Je m’appelle Céline, j’ai 39 ans et je suis maman de deux enfants issus d’une première union : une fille de 13 ans et un garçon de 10 ans. J’ai également vécu une fausse couche avant de tomber enceinte de Juline, ma quatrième grossesse. Aujourd’hui, je souhaite témoigner pour aider à briser le tabou autour du deuil périnatal, car c’est un sujet qui me touche profondément. Je travaille comme éducatrice spécialisée depuis 10 ans auprès d’enfants avec une déficience intellectuelle et/ou un trouble du spectre autistique.

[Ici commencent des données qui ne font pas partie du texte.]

-- ==== Sys2Proof/Tests/Slice0.lean ====
section
/-! SUPPORT. Our own tests: the ill-formed terms that the checks refuse; every opcode decoded from words written
out from spec/opcode_table.json; worked vectors of spec/95_test_vectors.md, each named after its row and each one
step; one step over address spaces of other implementations; and for every obligation with hypotheses a state that
meets them. Every expected value is the spec's. -/

open Sys2Proof
open Sys2Proof.Machine

namespace Sys2Proof.Tests

/-! ### Helpers -/

/-- The parameters the vectors are worked out with: the spec's defaults, the two decimal functions included. -/
def specParams : Params := { serviceGate := true, interruptClearsD := true, decimal := .w65c02s }

/-- A harness memory with the listed bytes, and holes that answer Unimplemented to reads and writes. -/
def ram (cells : List (Nat × Byte)) (holes : List Word) : AddressSpace :=
  .harness { mem := cells, holes := holes.map fun a => { addr := a, blocksRead := true, blocksWrite := true, tag := 0 } }

/-- The start state of the vectors (95_test_vectors.md, conventions). -/
def start : State :=
  { A := 0x00#8, X := 0x00#8, Y := 0x00#8, SP := 0xFF#8, PC := 0x0000#16, N := false, V := false, D := false,
    I := false, Z := false, C := false, pendingNmi := false, pendingIrq := false, inService := false,
    mode := .running, bus := ram [] [], params := specParams }

/-- What a view shows of the state one step leads to. -/
def after {α : Type} (s : State) (view : State → α) : Option α :=
  match step s with
  | .next t => some (view t)
  | .fault _ | .refused _ => none

/-- The six flags in the order N V D I Z C. -/
def flags (s : State) : List Bool := [s.N, s.V, s.D, s.I, s.Z, s.C]

/-- A row of the opcode map, each opcode followed by the bytes 0x34 and 0x12. -/
def mapRow (row : Nat) : List Instr :=
  (List.range 16).filterMap fun col =>
    match decode [BitVec.ofNat 8 (row * 16 + col), 0x34#8, 0x12#8] with
    | .ok (i, _) => some i
    | .error _ => none

/-! ### Well-formedness: one ill-formed term for each check -/

theorem test_wf_instruction : (Instr.ldaImm 0x42#8).wellFormed = true := by rfl
theorem test_wf_no_bytes_refused : codeWellFormed [] = false := by rfl
theorem test_wf_missing_operand_refused : codeWellFormed [0xA9#8] = false := by rfl
theorem test_wf_extra_byte_refused : codeWellFormed [0xEA#8, 0x00#8] = false := by rfl
theorem test_decode_missing_operand_named : decode [0xAD#8, 0x34#8] = .error (.missingOperand 0xAD#8) := by rfl
theorem test_decode_no_opcode_named : decode [] = .error .noOpcode := by rfl

theorem test_wf_memory_unsorted_refused : Memory.wf [(5, 0x01#8), (4, 0x02#8)] = false := by decide
theorem test_wf_memory_repeat_refused : Memory.wf [(5, 0x01#8), (5, 0x02#8)] = false := by decide
theorem test_wf_memory_unlisted_value_refused : Memory.wf [(5, 0x00#8)] = false := by decide
theorem test_wf_harness_key_outside_refused :
    Harness.wf { mem := [(0x10000, 0x01#8)], holes := [] } = false := by decide

/-- A small Handheld: OTP_LEN 300, one OTP byte, two flash bytes, a map of three core addresses. -/
def pocket : Handheld :=
  { otpLen := 300, otp := [(0, 0x07#8), (212, 0xA5#8)], flash := [(0, 0x3C#8), (0x1FFFFF, 0x5A#8)],
    cpuToMcu := [(0x0200, 0x0200000#26), (0x0201, 0x0600000#26), (0x0202, 0x0000200#26)] }

theorem test_wf_pocket : pocket.wf = true := by decide
theorem test_wf_otp_len_zero_refused : Handheld.wf { pocket with otpLen := 0, otp := [] } = false := by decide
theorem test_wf_otp_too_long_refused : Handheld.wf { pocket with otp := [(300, 0x01#8)] } = false := by decide
theorem test_wf_flash_too_long_refused : Handheld.wf { pocket with flash := [(0x200000, 0x01#8)] } = false := by
  decide
theorem test_wf_map_unsorted_refused :
    Handheld.wf { pocket with cpuToMcu := [(2, 0#26), (1, 0#26)] } = false := by decide
theorem test_wf_map_outside_refused : Handheld.wf { pocket with cpuToMcu := [(0x10000, 0#26)] } = false := by
  decide

/-! ### Decoding: every opcode, by the words of spec/opcode_table.json -/

theorem test_decode_row_0x : mapRow 0 =
   [.brk 0x34#8, .oraIndX 0x34#8, .nopImm02 0x34#8, .nopImp03, .tsbZp 0x34#8, .oraZp 0x34#8, .aslZp 0x34#8,
    .rmb0 0x34#8, .php, .oraImm 0x34#8, .aslAcc, .nopImp0B, .tsbAbs 0x1234#16, .oraAbs 0x1234#16,
    .aslAbs 0x1234#16, .bbr0 0x34#8 0x12#8] := by
  rfl

theorem test_decode_row_1x : mapRow 1 =
   [.bpl 0x34#8, .oraIndY 0x34#8, .oraZpInd 0x34#8, .nopImp13, .trbZp 0x34#8, .oraZpX 0x34#8,
    .aslZpX 0x34#8, .rmb1 0x34#8, .clc, .oraAbsY 0x1234#16, .incAcc, .nopImp1B, .trbAbs 0x1234#16,
    .oraAbsX 0x1234#16, .aslAbsX 0x1234#16, .bbr1 0x34#8 0x12#8] := by
  rfl

theorem test_decode_row_2x : mapRow 2 =
   [.jsr 0x1234#16, .andIndX 0x34#8, .nopImm22 0x34#8, .nopImp23, .bitZp 0x34#8, .andZp 0x34#8,
    .rolZp 0x34#8, .rmb2 0x34#8, .plp, .andImm 0x34#8, .rolAcc, .nopImp2B, .bitAbs 0x1234#16,
    .andAbs 0x1234#16, .rolAbs 0x1234#16, .bbr2 0x34#8 0x12#8] := by
  rfl

theorem test_decode_row_3x : mapRow 3 =
   [.bmi 0x34#8, .andIndY 0x34#8, .andZpInd 0x34#8, .nopImp33, .bitZpX 0x34#8, .andZpX 0x34#8,
    .rolZpX 0x34#8, .rmb3 0x34#8, .sec, .andAbsY 0x1234#16, .decAcc, .nopImp3B, .bitAbsX 0x1234#16,
    .andAbsX 0x1234#16, .rolAbsX 0x1234#16, .bbr3 0x34#8 0x12#8] := by
  rfl

theorem test_decode_row_4x : mapRow 4 =
   [.rti, .eorIndX 0x34#8, .nopImm42 0x34#8, .nopImp43, .nopZp44 0x34#8, .eorZp 0x34#8, .lsrZp 0x34#8,
    .rmb4 0x34#8, .pha, .eorImm 0x34#8, .lsrAcc, .nopImp4B, .jmpAbs 0x1234#16, .eorAbs 0x1234#16,
    .lsrAbs 0x1234#16, .bbr4 0x34#8 0x12#8] := by
  rfl

theorem test_decode_row_5x : mapRow 5 =
   [.bvc 0x34#8, .eorIndY 0x34#8, .eorZpInd 0x34#8, .nopImp53, .nopZpX54 0x34#8, .eorZpX 0x34#8,
    .lsrZpX 0x34#8, .rmb5 0x34#8, .cli, .eorAbsY 0x1234#16, .phy, .nopImp5B, .nopAbs5C 0x1234#16,
    .eorAbsX 0x1234#16, .lsrAbsX 0x1234#16, .bbr5 0x34#8 0x12#8] := by
  rfl

theorem test_decode_row_6x : mapRow 6 =
   [.rts, .adcIndX 0x34#8, .nopImm62 0x34#8, .nopImp63, .stzZp 0x34#8, .adcZp 0x34#8, .rorZp 0x34#8,
    .rmb6 0x34#8, .pla, .adcImm 0x34#8, .rorAcc, .nopImp6B, .jmpInd 0x1234#16, .adcAbs 0x1234#16,
    .rorAbs 0x1234#16, .bbr6 0x34#8 0x12#8] := by
  rfl

theorem test_decode_row_7x : mapRow 7 =
   [.bvs 0x34#8, .adcIndY 0x34#8, .adcZpInd 0x34#8, .nopImp73, .stzZpX 0x34#8, .adcZpX 0x34#8,
    .rorZpX 0x34#8, .rmb7 0x34#8, .sei, .adcAbsY 0x1234#16, .ply, .nopImp7B, .jmpAbsIndX 0x1234#16,
    .adcAbsX 0x1234#16, .rorAbsX 0x1234#16, .bbr7 0x34#8 0x12#8] := by
  rfl
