-- ==== Sys2Proof/Machine/Engine.lean ====
section
/-! DEFINITION. The shared operations of the Persist Engine and the NV Array (chapter 8). -/

namespace Sys2Proof.Machine

/-! ## Cells (R135 to R138) -/

/-- The copy of a valid cell: written, check matching, void mark clear (R136). -/
def Cell.validCopy : Cell → Option CellCopy
  | .written false c => some c
  | _ => none

/-- The cell of a pair. -/
def CellPair.get (pr : CellPair) : CellName → Cell
  | .a => pr.a
  | .b => pr.b

/-- The pair with another content of one cell. -/
def CellPair.set (pr : CellPair) (c : CellName) (x : Cell) : CellPair :=
  match c with
  | .a => { pr with a := x }
  | .b => { pr with b := x }

/-- The partner of a cell. -/
def CellName.other : CellName → CellName
  | .a => .b
  | .b => .a

/-- The newest valid copy of a pair and the cell that holds it (R136): of two valid cells, the one whose sequence
number is the successor of the other's, and cell A when neither is. -/
def CellPair.newest (pr : CellPair) : Option (CellName × CellCopy) :=
  match pr.a.validCopy, pr.b.validCopy with
  | none, none => none
  | some x, none => some (.a, x)
  | none, some y => some (.b, y)
  | some x, some y => if y.seq = successor x.seq then some (.b, y) else some (.a, x)

/-- The target cell and the sequence number of a WRITE attempt (R145). -/
def CellPair.writeTarget (pr : CellPair) : CellName × Nat :=
  match pr.newest with
  | none => (.a, 1)
  | some (c, copy) => (c.other, successor copy.seq)

/-- The cells that an ERASE attempt marks, in order: the older valid copy, then the newest (R146). -/
def CellPair.marks (pr : CellPair) : List CellName :=
  match pr.newest with
  | none => []
  | some (c, _) => if (pr.get c.other).validCopy.isSome then [c.other, c] else [c]

/-- The cell pair of a slot. -/
def NvArray.pair (nv : NvArray) (i : SlotId) : CellPair := nv.cells[i.val]

/-- The array with another content of one cell. -/
def NvArray.setCell (nv : NvArray) (i : SlotId) (c : CellName) (x : Cell) : NvArray :=
  { nv with cells := nv.cells.set i.val ((nv.pair i).set c x) }

/-- The one-time entry of a window. -/
def NvArray.entry (nv : NvArray) (i : WindowId) : OneTime := nv.entries[i.val]

/-- The array with another content of one one-time entry. -/
def NvArray.setEntry (nv : NvArray) (i : WindowId) (x : OneTime) : NvArray :=
  { nv with entries := nv.entries.set i.val x }

/-- The copy that a WRITE job programs with a sequence number (R140, R145). -/
def WriteJob.copy (w : WriteJob) (seq : Nat) : CellCopy :=
  ⟨seq, w.key, w.defn.cls, w.defn.constraints, w.defn.default, w.value⟩

/-! ### A phase that ends (R137) -/

/-- ERASE: erased, or where it fails as before or corrupt. -/
def erasedCell (c : Cell) : NvResult → Cell
  | .asMeant => .erased
  | .asBefore => c
  | .erased => .erased
  | .corrupt => .corrupt

/-- PROGRAM: the copy, or where it fails erased or corrupt; on a cell that is not erased, corrupt, whether it fails or not
(log entry 15). -/
def programmedCell (c : Cell) (copy : CellCopy) (r : NvResult) : Cell :=
  match c, r with
  | .erased, .asMeant => .written false copy
  | .erased, .asBefore => .erased
  | .erased, .erased => .erased
  | _, _ => .corrupt

/-- The cell with its void mark set; only a written cell has one. -/
def Cell.setVoid : Cell → Cell
  | .written _ copy => .written true copy
  | c => c

/-- MARK: the mark set, or where it fails as before. -/
def markedCell (c : Cell) : NvResult → Cell
  | .asMeant => c.setVoid
  | _ => c

/-- PROGRAM of a one-time entry: the definition, or where it fails SPOILED; on an entry that is written, SPOILED (log
entry 15). -/
def programmedEntry (e : OneTime) (d : WindowDef) (r : NvResult) : OneTime :=
  match e, r with
  | .unwritten, .asMeant => .valid d
  | _, _ => .spoiled

/-- What the end of the running phase leaves in the NV Array (R137). -/
def NvArray.endPhase (nv : NvArray) (f : Flight) (r : NvResult) : NvArray :=
  match f.job, f.phase with
  | .slot (.write w), .eraseTarget c _ => nv.setCell w.slot c (erasedCell ((nv.pair w.slot).get c) r)
  | .slot (.write w), .program c seq =>
    nv.setCell w.slot c (programmedCell ((nv.pair w.slot).get c) (w.copy seq) r)
  | .slot (.erase e), .mark c _ => nv.setCell e.slot c (markedCell ((nv.pair e.slot).get c) r)
  | .slot (.erase e), .eraseA => nv.setCell e.slot .a (erasedCell ((nv.pair e.slot).get .a) r)
  | .slot (.erase e), .eraseB => nv.setCell e.slot .b (erasedCell ((nv.pair e.slot).get .b) r)
  | .freeze i d, .programEntry => nv.setEntry i (programmedEntry (nv.entry i) d r)
  | _, _ => nv

/-! ### A phase that is cut (R138) -/

/-- A cut PROGRAM of a cell leaves it erased or corrupt. -/
def cutProgram : NvResult → Cell
  | .corrupt => .corrupt
  | _ => .erased

/-- A cut MARK leaves the mark set or not. -/
def cutMark (c : Cell) : NvResult → Cell
  | .asMeant => c.setVoid
  | _ => c

/-- A cut PROGRAM of a one-time entry leaves it as it was, UNWRITTEN, or SPOILED. -/
def cutEntry (e : OneTime) : NvResult → OneTime
  | .asBefore => e
  | _ => .spoiled

/-- What the cut of the running phase leaves in the NV Array (R138). -/
def NvArray.cutPhase (nv : NvArray) (f : Flight) (r : NvResult) : NvArray :=
  match f.job, f.phase with
  | .slot (.write w), .eraseTarget c _ => nv.setCell w.slot c (erasedCell ((nv.pair w.slot).get c) r)
  | .slot (.write w), .program c _ => nv.setCell w.slot c (cutProgram r)
  | .slot (.erase e), .mark c _ => nv.setCell e.slot c (cutMark ((nv.pair e.slot).get c) r)
  | .slot (.erase e), .eraseA => nv.setCell e.slot .a (erasedCell ((nv.pair e.slot).get .a) r)
  | .slot (.erase e), .eraseB => nv.setCell e.slot .b (erasedCell ((nv.pair e.slot).get .b) r)
  | .freeze i _, .programEntry => nv.setEntry i (cutEntry (nv.entry i) r)
  | _, _ => nv

/-- The phase running at the NV Array: one runs in BUSY and PAUSING and in no other state (R143). -/
def Engine.running : Engine → Option Flight
  | .busy f => some f
  | .pausing f _ => some f
  | _ => none

/-- The NV Array after the cut of the phase in flight, if any (R138, R166). -/
def State.cutNv (s : State) (r : NvResult) : NvArray :=
  match s.persist.engine.running with
  | none => s.nv
  | some f => s.nv.cutPhase f r

/-! ## Phases and attempts (R145 to R148) -/

/-- The first phase of an attempt, after reading the cells (R145, R146, R147). -/
def firstPhase (nv : NvArray) : Job → Phase
  | .slot (.write w) => .eraseTarget ((nv.pair w.slot).writeTarget).1 ((nv.pair w.slot).writeTarget).2
  | .slot (.erase e) =>
    match (nv.pair e.slot).marks with
    | [] => .eraseA
    | c :: later => .mark c later
  | .freeze _ _ => .programEntry

/-- An attempt begins. -/
def startAttempt (nv : NvArray) (j : Job) (attempt : Nat) : Flight := ⟨j, attempt, firstPhase nv j⟩

/-- The phase after a phase of an attempt; the VERIFY phases are the last of theirs. -/
def Phase.next : Phase → Option Phase
  | .eraseTarget c seq => some (.program c seq)
  | .program c seq => some (.verify c seq)
  | .verify _ _ => none
  | .mark _ (c :: later) => some (.mark c later)
  | .mark _ [] => some .eraseA
  | .eraseA => some .eraseB
  | .eraseB => some .verifyErased
  | .verifyErased => none
  | .programEntry => some .verifyEntry
  | .verifyEntry => none

/-- Whether the last phase of the attempt, which is running, matches (R145, R146, R147). `none`: the phase is
not the last of its attempt. -/
def verifyOutcome (nv : NvArray) (f : Flight) : Option Bool :=
  match f.job, f.phase with
  | .slot (.write w), .verify c seq => some ((nv.pair w.slot).get c == .written false (w.copy seq))
  | .slot (.erase e), .verifyErased => some ((nv.pair e.slot).a == .erased && (nv.pair e.slot).b == .erased)
  | .freeze i d, .verifyEntry => some (nv.entry i == .valid d)
  | _, _ => none

/-! ## The queue and its places (R139 to R142) -/

/-- The job in flight (R143). -/
def Engine.job : Engine → Option Job
  | .idle => none
  | .busy f => some f.job
  | .pausing f _ => some f.job
  | .paused none _ => none
  | .paused (some w) _ => some w.job
  | .faulted _ => none

/-- The job held in the fault record (R156). -/
def Engine.faultRecord : Engine → Option SlotJob
  | .faulted j => some j
  | _ => none

/-- The pause holder and limit (R143). -/
def Engine.pause : Engine → Option Pause
  | .pausing _ pz => some pz
  | .paused _ pz => some pz
  | _ => none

Comment s’est passée ta 4e grossesse ?
Dès le début, j’ai senti que quelque chose n’allait pas. J’ai commencé à perdre du sang, ce qui m’a obligée à rester alitée pendant un mois. Les médecins ne comprenaient pas pourquoi. On m’a évoqué la possibilité que cela soit dû à une grossesse gémellaire. J’avais cette intuition que quelque chose n’allait pas. Physiquement, c’était très difficile, et mentalement, je portais cette angoisse sans réussir à l’exprimer.

À quel moment les complications ont-elles commencé à apparaître ? Avais-tu un pressentiment ?
Oui, ce pressentiment était là dès le début. Puis, lors de l’échographie morphologique, on nous a annoncé que cette grossesse était inquiétante. Juline avait des ventricules cérébraux trop grands. À ce moment-là, j’ai su. Même si les médecins nous demandaient d’attendre les résultats et de garder espoir, je me sentais déjà coupée en deux. Pour moi, Juline n’était déjà plus là.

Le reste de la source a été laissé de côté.